Bunu bildiğimizi sanmıyor ama, benim yoluma çıkmak akılsızlık. Şuna bir bak.
He doesn't think that we know, but it's unwise to cross my path.
Akıllı adam ; mide ağrısı çekmemek için elmayı olgunlaşmadan yemez.
Unwise officer who eat apple not yet ripe get official tummy ache.
Akıllıca olmaz.
That's unwise.
Acele davranmak akıIsızlık olur.
That would be as unwise as it is hasty. Why?
Bomasch'ın yanında konuşmamamızın daha akıllıca olduğunu düşündüm.
I thought it unwise to speak in front of Bomasch.
- Öyle mi? - Açıkça söyleyin lnquirer adlı bu hayırsever girişimi sürdürmek sizce de yanlış değil mi? Size yılda 1 milyon dolara patlıyor.
Tell me, honestly don't you think it's rather unwise to continue this philanthropic enterprise this Inquirer, that is costing you $ 1 million a year?

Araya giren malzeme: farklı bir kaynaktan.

-- ==== Sys2Proof/Laws/PerInstr.lean ====
section
/-!
SUPPORT. One lemma per instruction: the fields that its encoding is packed from fit their widths and fill the word, so that taking
the word apart gives them back.
-/

namespace Sys2Proof.Laws.Fits

open Sys2Proof Sys2Proof.Machine

/-- Values that fit widths, field by field. -/
def Fields : List Nat → List Nat → Prop
  | [], [] => True
  | w :: ws, v :: vs => v < 2 ^ w ∧ Fields ws vs
  | _, _ => False

/-- The bits of a format that hold its fields, and those that hold its opcode (R158). -/
def room : Decode.Shape → Nat × Nat
  | .solo | .double => (48, 8)
  | .scalarSlot => (15, 5)
  | .vectorSlot => (30, 6)

/-- What the encoding of an operand list needs: every value fits its field, the fields fill the word, and the opcode and the
extension word fit theirs. -/
def Whole (o : Decode.Operands) : Prop :=
  Fields o.widths o.vals ∧ o.widths.sum = (room o.shape).1 ∧ o.op < 2 ^ (room o.shape).2 ∧ o.ext < 2 ^ 64

/-- The fields of an instruction fit the word that holds it. -/
def Statement (i : Instr) : Prop := i.wellFormed = true → match Decode.operands i with | none => True | some o => Whole o

theorem lit {a b : Nat} (h : Nat.blt a b = true) : a < b := Nat.le_of_ble_eq_true h
theorem z {w : Nat} : 0 < 2 ^ w := Nat.two_pow_pos w
theorem fin_lt {n w : Nat} (h : n ≤ 2 ^ w) (a : Fin n) : a.val < 2 ^ w := Nat.lt_of_lt_of_le a.isLt h
theorem vreg_lt (a : VReg) : a.val < 2 ^ 10 := fin_lt (by decide) a
theorem bool_lt (b : Bool) : b.toNat < 2 ^ 1 := by cases b <;> decide
theorem nb_lt (nb : NB) : Decode.nbCode nb < 2 ^ 5 := match nb with
  | none => z
  | some p => Nat.add_lt_add_left p.isLt 16
theorem ext_lt {n : Nat} (x : BitVec n) (h : n ≤ 64 := by decide) : x.toNat < 2 ^ 64 :=
  Nat.lt_of_lt_of_le x.isLt (Nat.pow_le_pow_right (by decide) h)
theorem ty_lt4 (t : Ty) : t.code < 2 ^ 4 := by cases t <;> decide
theorem rnd_lt3 (r : Rnd) : r.code < 2 ^ 3 := by cases r <;> decide
theorem ord_lt2 (o : Ord) : o.code < 2 ^ 2 := by cases o <;> decide
theorem scope_lt3 (s : Scope) : s.code < 2 ^ 3 := by cases s <;> decide
theorem iCond_lt4 (k : ICond) : k.code < 2 ^ 4 := by cases k <;> decide
theorem fCond_lt4 (k : FCond) : k.code < 2 ^ 4 := by cases k <;> decide
theorem vCond_lt4 (k : VCond) : k.code < 2 ^ 4 := by cases k <;> decide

Annem kaç kere sana kaşlarını çatmak güzel kadınlara yakışmaz dedi.
Mama told you it's unwise for a good-looking woman to frown.
Hükümet, bu oyuna devam etmenin makul olmadığını düşünüyor.

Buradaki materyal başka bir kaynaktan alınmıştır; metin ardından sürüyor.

/-- What the core holds after a scalar result with draws and the end of its group. -/
theorem ended_ws_drew (w : Nat) (b : Core) (d : SReg) (v : Word) (gens : List (BitVec 32)) (f : FFlags) (hs : b.grp.seed = none) :
    (((b.ws d v).drew gens f).endGroup w).rs d = (if d.val = 0 then 0 else v) ∧ (((b.ws d v).drew gens f).endGroup w).sp.gens = gens := by
  obtain ⟨ls, bp, next, bb, e, -⟩ := endGroup_shape w ((b.ws d v).drew gens f)
  have hg : ((b.ws d v).drew gens f).grp.seed = none := by simpa [drew, raise] using hs
  rw [e]
  refine ⟨?_, ?_⟩
  · show ((b.ws d v).drew gens f).rs d = _
    simp
  · simp only [ended, commitGroup, hg]
    rfl

end Core

/-- What a reduction does, from the tree it folds. -/
theorem reduces_of {i : Instr} {o : Op} {op : State → OpRes} {t : Ty} {d : SReg} {a : VReg} {m : MReg} {e : Nat}
    {f : Core → Nat → Nat → BitVec 32 → Rounded} (hx : ∀ s, exec i s = issueAlone o op s) (hop : op = reduce t d a m e f)
    (hf : ∀ c y, f (c.begin' y) = f c) : Reduces i o t d a m e f := by
  subst hop
  refine completes_of hx fun s _ _ => ?_
  have b : (begun o s).core = s.core.begin' ((needs o s).cls == .Y) := by simp [begun]
  refine ⟨_, rfl, rfl, fun _ _ => State.byteAt_congr rfl _ _, fun _ n hn => by simp [begun, State.coreAt_on, hn], ?_, ?_, ?_⟩
  · simp only [State.core_on, b, hf, Core.begin'_rm, Core.begin'_rv, Core.begin'_sp]
    exact Core.leaves_ws_drew (Core.leaves_begin' _ _ _) d _ _ _
  · simp only [State.core_on, b]
    exact Core.straight_ws_drew _ _ _ _ _ _
  · simp only [finished, State.core_on, b, hf, Core.begin'_rm, Core.begin'_rv, Core.begin'_sp]
    exact Core.ended_ws_drew _ _ d _ _ _ (Core.begin'_seed _ _)

/-! ### Combines as the results of a lane (R62, R239) -/

/-- The result of an integer lane wraps. -/
theorem laneResult_int {t : Ty} (h : t.fmt? = none) (r : Rnd) (n : Int) (x : FVal × FFlags) (g : BitVec 32) :
    laneResult t r n x g = plain (bitsOfInt t.width n) g := by
  simp only [laneResult, h]; rfl

/-- The result of a float lane is rounded once. -/
theorem laneResult_float {t : Ty} {q : Fmt} (h : t.fmt? = some q) (r : Rnd) (n : Int) (x : FVal × FFlags) (g : BitVec 32) :
    laneResult t r n x g = roundPair q r x g := by
  simp only [laneResult, h]

/-- An element of a float type stands for the value of its encoding. -/
theorem value_of_fmt {t : Ty} {q : Fmt} (h : t.fmt? = some q) (x : Nat) : t.value x = q.value x := by
  simp only [Ty.value, h]

/-- An ordering combine is a lane's result in the nearest mode. -/
theorem pick_eq_laneResult (t : Ty) (fi : Int → Int → Int) (ff : FVal → FVal → FVal) (x y : Nat) (g : BitVec 32) :
    pick t fi ff x y g = laneResult t .rne (fi (t.int x) (t.int y)) (ff (t.value x) (t.value y), 0) g := by
  cases h : t.fmt? with
  | none => simp only [pick, h, laneResult_int h]
  | some q => simp [pick, h, laneResult_float h, value_of_fmt h, roundPair]

/-- The sum, from the identity of its type (R62): 0 of the integers, -0 of the floats. -/
theorem opVredSum_eq {t : Ty} {e : Nat} (h0 : t.fmt? = none → e = 0) (h1 : ∀ q, t.fmt? = some q → e = q.enc true 0) (d : SReg) (a : VReg)
    (m : MReg) : opVredSum t d a m = reduce t d a m e
      fun c x y => laneResult t (vtRnd c) (t.int x + t.int y) (FVal.add (vtRnd c) (t.value x) (t.value y)) := by
  cases h : t.fmt? with
  | none =>
    simp only [opVredSum, h, h0 h]
    congr 1; funext c x y g
    rw [laneResult_int h]
  | some q =>
    simp only [opVredSum, h, h1 q h]
    congr 1; funext c x y g
    rw [laneResult_float h, value_of_fmt h, value_of_fmt h]

/-- The lesser of two integers, by the test that a lane makes. -/
theorem ite_lt_eq_min (x y : Int) : (if y < x then y else x) = min x y := by
  split <;> omega

/-- The greater of two integers, by the test that a lane makes. -/
theorem ite_lt_eq_max (x y : Int) : (if x < y then y else x) = max x y := by
  split <;> omega

/-- The minimum, from the top of the type. -/
theorem opVredMin_eq (t : Ty) (d : SReg) (a : VReg) (m : MReg) :
    opVredMin t d a m = reduce t d a m (edge t false)
      fun _ x y => laneResult t .rne (min (t.int x) (t.int y)) (FVal.min (t.value x) (t.value y), 0) := by
  unfold opVredMin
  congr 1; funext _ x y g
  rw [pick_eq_laneResult, ite_lt_eq_min]

/-- The maximum, from the bottom of the type. -/
theorem opVredMax_eq (t : Ty) (d : SReg) (a : VReg) (m : MReg) :
    opVredMax t d a m = reduce t d a m (edge t true)
      fun _ x y => laneResult t .rne (max (t.int x) (t.int y)) (FVal.max (t.value x) (t.value y), 0) := by
  unfold opVredMax
  congr 1; funext _ x y g
  rw [pick_eq_laneResult, ite_lt_eq_max]

end Sys2Proof.Machine

namespace Sys2Proof

open Machine

/-- Settles O33: every reduction is the halving tree from its identity, with a combine that is a lane's result, a bitwise operation, or a
clamped sum; a scalar result with draws then gives its frame. -/
theorem vectorReductions : Obligations.VectorReductions := by
  unfold Obligations.VectorReductions
  intro t d a m ident
  refine ⟨?sum, ?min, ?max, ?and, ?or, ?xor, ?sums⟩
  case sum =>
    have hsum := opVredSum_eq (t := t) (e := ident 0 fun q => q.enc true 0) (fun h => by simp [ident, h]) (fun q h => by simp [ident, h]) d a m
    exact reduces_of (fun _ => rfl) hsum fun c y => by simp only [vtRnd_begin']
  case min => exact reduces_of (fun _ => rfl) (opVredMin_eq t d a m) fun _ _ => rfl
  case max => exact reduces_of (fun _ => rfl) (opVredMax_eq t d a m) fun _ _ => rfl
  case and | or | xor | sums => exact reduces_of (fun _ => rfl) rfl fun _ _ => rfl

end Sys2Proof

The government feels it would be unwise to go on with this play.
Sen de beni bu şekilde tartmanın aptalca olduğunun farkındasın değil mi?
You understand it's unwise to calculate me that way?
Bay Craster, planlarıma engel olacak kadar akılsızca davranıyordu.
Mr. Craster has been unwise enough to interfere with plans of mine.
- Bu çok kötü Holly.
- Unwise, Holly.
- Çok kötü.
- Unwise.
Yanyana çalışan adamların birisi gidemeyeceğini bilirken, diğerinin şanslı azınlık arasında olduğunu bilmesi biraz uygunsuz olurdu.
It would be unwise for a man to know he is not to go while a man working at his side is among the fortunate few.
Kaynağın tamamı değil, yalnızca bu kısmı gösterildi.